Government and Industry Regulators Fine Merrill Lynch for Failure to File Suspicious Activity Reports

Government and industry regulators have recently fined Merrill Lynch $12 million for their alleged failure to file Suspicious Activity Reports (SARs) over a period of more than a decade. These reports are meant to flag transactions that are suspected to be involved in criminal activity.

Both the Securities and Exchange Commission and the brokerage industry self-regulator, Finra, have announced $6 million settlements with Merrill Lynch. The settlements claim that the wealth manager’s anti-money-laundering policies and procedures relied on a $25,000 threshold for reporting suspicious transactions, which was deemed inappropriate.

Federal regulations stipulate that the SAR requirement for national banks, such as Merrill Lynch’s parent company Bank of America, is triggered when there is no reasonable basis for identifying a suspect and the transaction exceeds $25,000. However, it was found that when operating as a broker-dealer during the relevant period, Merrill Lynch should have followed a lower reporting threshold of $5,000.

Katharine Zoladz, co-acting regional director of the Securities and Exchange Commission’s Los Angeles regional office, emphasizes the importance of broker-dealers reporting suspicious activity in their accounts. She states that Merrill Lynch and its parent company failed to comply with this essential requirement for a SAR program.

Regulators acknowledged Merrill Lynch’s cooperation in the investigation after the firm voluntarily reported the alleged misconduct. Merrill Lynch settled the matter by accepting the fines and a censure without admitting or denying the allegations. The firm has also made modifications to its policies to enhance compliance.

“After conducting an internal review, we promptly reported this matter to regulators and have since improved our process and training regarding these filings,” the firm stated.

Recent Penalties Against Bank of America

In response to these allegations, Bank of America claims to have already addressed the issue internally, refunding the affected customers.
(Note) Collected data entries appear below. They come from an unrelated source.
-- ==== Sys2Proof/Decode.lean ====
section
/-! DEFINITION. Decode.lean: the decoder of instruction words (R69 to R87 and the encoding tables of every
chapter), total on any words, and the encoder beside it. -/

namespace Sys2Proof

/-! ## Fields of an F word (R72) and of an X word (R81) -/

/-- The fields of an F word or of the first word of an X instruction; `x` holds EXT and LIT of the second word. -/
structure Fields where
  x    : Option (BitVec 30 × BitVec 32)
  gneg : Bool
  gpred : BitVec 3
  opc  : BitVec 9
  nwb  : Bool
  dst  : BitVec 7
  sa   : BitVec 8
  sb   : BitVec 8
  sc   : BitVec 8
  mod  : BitVec 16
  yh   : Bool
  deriving DecidableEq, Repr

/-- One bit as a bit vector. -/
def b1 (b : Bool) : BitVec 1 := BitVec.ofBool b

/-- The first word of the fields (R72). -/
def Fields.word (f : Fields) : BitVec 64 :=
  (if f.x.isSome then 2#2 else 0#2) ++ b1 f.gneg ++ f.gpred ++ f.opc ++ b1 f.nwb ++ f.dst ++ f.sa ++ f.sb ++ f.sc ++
    f.mod ++ b1 f.yh

/-- The words of the fields: one for F, two for X (R81). -/
def Fields.words (f : Fields) : List (BitVec 64) :=
  match f.x with
  | none => [f.word]
  | some (e, l) => [f.word, 3#2 ++ e ++ l]

/-- The fields of a first word and, in an X instruction, of its second word. -/
def Fields.ofWords (w : BitVec 64) (w2 : Option (BitVec 64)) : Fields where
  x := w2.map (fun y => (slice y 32 30, slice y 0 32))
  gneg := w.getLsbD 61
  gpred := slice w 58 3
  opc := slice w 49 9
  nwb := w.getLsbD 48
  dst := slice w 41 7
  sa := slice w 33 8
  sb := slice w 25 8
  sc := slice w 17 8
  mod := slice w 1 16
  yh := w.getLsbD 0

/-! ## Codes -/

/-- The position of a value in the list of its codes. -/
def codeIn {α : Type} [DecidableEq α] (l : List α) (x : α) (w : Nat) : BitVec w := BitVec.ofNat w (l.idxOf x)

/-- The values of Cmp in the order of their codes. -/
def Cmp.list : List Cmp := [.eq, .ne, .lt, .le, .gt, .ge]
/-- The code of Cmp in its field of 3 bits. -/
def Cmp.code (x : Cmp) : BitVec 3 := codeIn Cmp.list x 3
/-- The value of Cmp with a code; a reserved code has none. -/
def Cmp.ofCode (c : BitVec 3) : Option Cmp := Cmp.list[c.toNat]?

/-- The values of Comb in the order of their codes. -/
def Comb.list : List Comb := [.set, .and, .or, .xor]
/-- The code of Comb in its field of 2 bits. -/
def Comb.code (x : Comb) : BitVec 2 := codeIn Comb.list x 2
/-- The value of Comb with a code; a reserved code has none. -/
def Comb.ofCode (c : BitVec 2) : Option Comb := Comb.list[c.toNat]?

/-- The values of ExtMode in the order of their codes. -/
def ExtMode.list : List ExtMode := [.s8, .u8, .s16, .u16, .s32, .u32]
/-- The code of ExtMode in its field of 3 bits. -/
def ExtMode.code (x : ExtMode) : BitVec 3 := codeIn ExtMode.list x 3
/-- The value of ExtMode with a code; a reserved code has none. -/
def ExtMode.ofCode (c : BitVec 3) : Option ExtMode := ExtMode.list[c.toNat]?

/-- The values of ShfDir in the order of their codes. -/
def ShfDir.list : List ShfDir := [.r, .l]
/-- The code of ShfDir in its field of 1 bit. -/
def ShfDir.code (x : ShfDir) : BitVec 1 := codeIn ShfDir.list x 1
/-- The value of ShfDir with a code; a reserved code has none. -/
def ShfDir.ofCode (c : BitVec 1) : Option ShfDir := ShfDir.list[c.toNat]?

/-- The values of VoteMode in the order of their codes. -/
def VoteMode.list : List VoteMode := [.any, .all, .uni]
/-- The code of VoteMode in its field of 2 bits. -/
def VoteMode.code (x : VoteMode) : BitVec 2 := codeIn VoteMode.list x 2
/-- The value of VoteMode with a code; a reserved code has none. -/
def VoteMode.ofCode (c : BitVec 2) : Option VoteMode := VoteMode.list[c.toNat]?

/-- The values of ShflMode in the order of their codes. -/
def ShflMode.list : List ShflMode := [.idx, .up, .down, .xor]
/-- The code of ShflMode in its field of 2 bits. -/
def ShflMode.code (x : ShflMode) : BitVec 2 := codeIn ShflMode.list x 2
/-- The value of ShflMode with a code; a reserved code has none. -/
def ShflMode.ofCode (c : BitVec 2) : Option ShflMode := ShflMode.list[c.toNat]?

/-- The values of ShflSeg in the order of their codes. -/
def ShflSeg.list : List ShflSeg := [.seg32, .seg16, .seg8, .seg4, .seg2, .seg1]
/-- The code of ShflSeg in its field of 3 bits. -/
def ShflSeg.code (x : ShflSeg) : BitVec 3 := codeIn ShflSeg.list x 3
/-- The value of ShflSeg with a code; a reserved code has none. -/
def ShflSeg.ofCode (c : BitVec 3) : Option ShflSeg := ShflSeg.list[c.toNat]?

/-- The values of RedOp in the order of their codes. -/
def RedOp.list : List RedOp := [.add, .min, .max, .umin, .umax, .and, .or, .xor, .fadd, .fmin, .fmax]
/-- The code of RedOp in its field of 4 bits. -/
def RedOp.code (x : RedOp) : BitVec 4 := codeIn RedOp.list x 4
/-- The value of RedOp with a code; a reserved code has none. -/
def RedOp.ofCode (c : BitVec 4) : Option RedOp := RedOp.list[c.toNat]?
The company also made significant changes in their fee structure by reducing overdraft fees and completely eliminating non-sufficient fund fees. These adjustments have resulted in a remarkable 90% decrease in revenue from these fees.

Christopher Kelly, Finra’s acting head of enforcement, emphasizes the importance of member firms fulfilling their SAR filing obligations, as law enforcement and regulators rely on their reporting to identify potential fraud and suspicious activities. He states that Merrill Lynch failed to fulfill this fundamental responsibility.

These recent penalties serve as a reminder to financial institutions of the significance of adhering to regulatory requirements and conducting business ethically. As banks continue to face scrutiny, the focus on consumer protection and regulatory compliance remains crucial in maintaining public trust.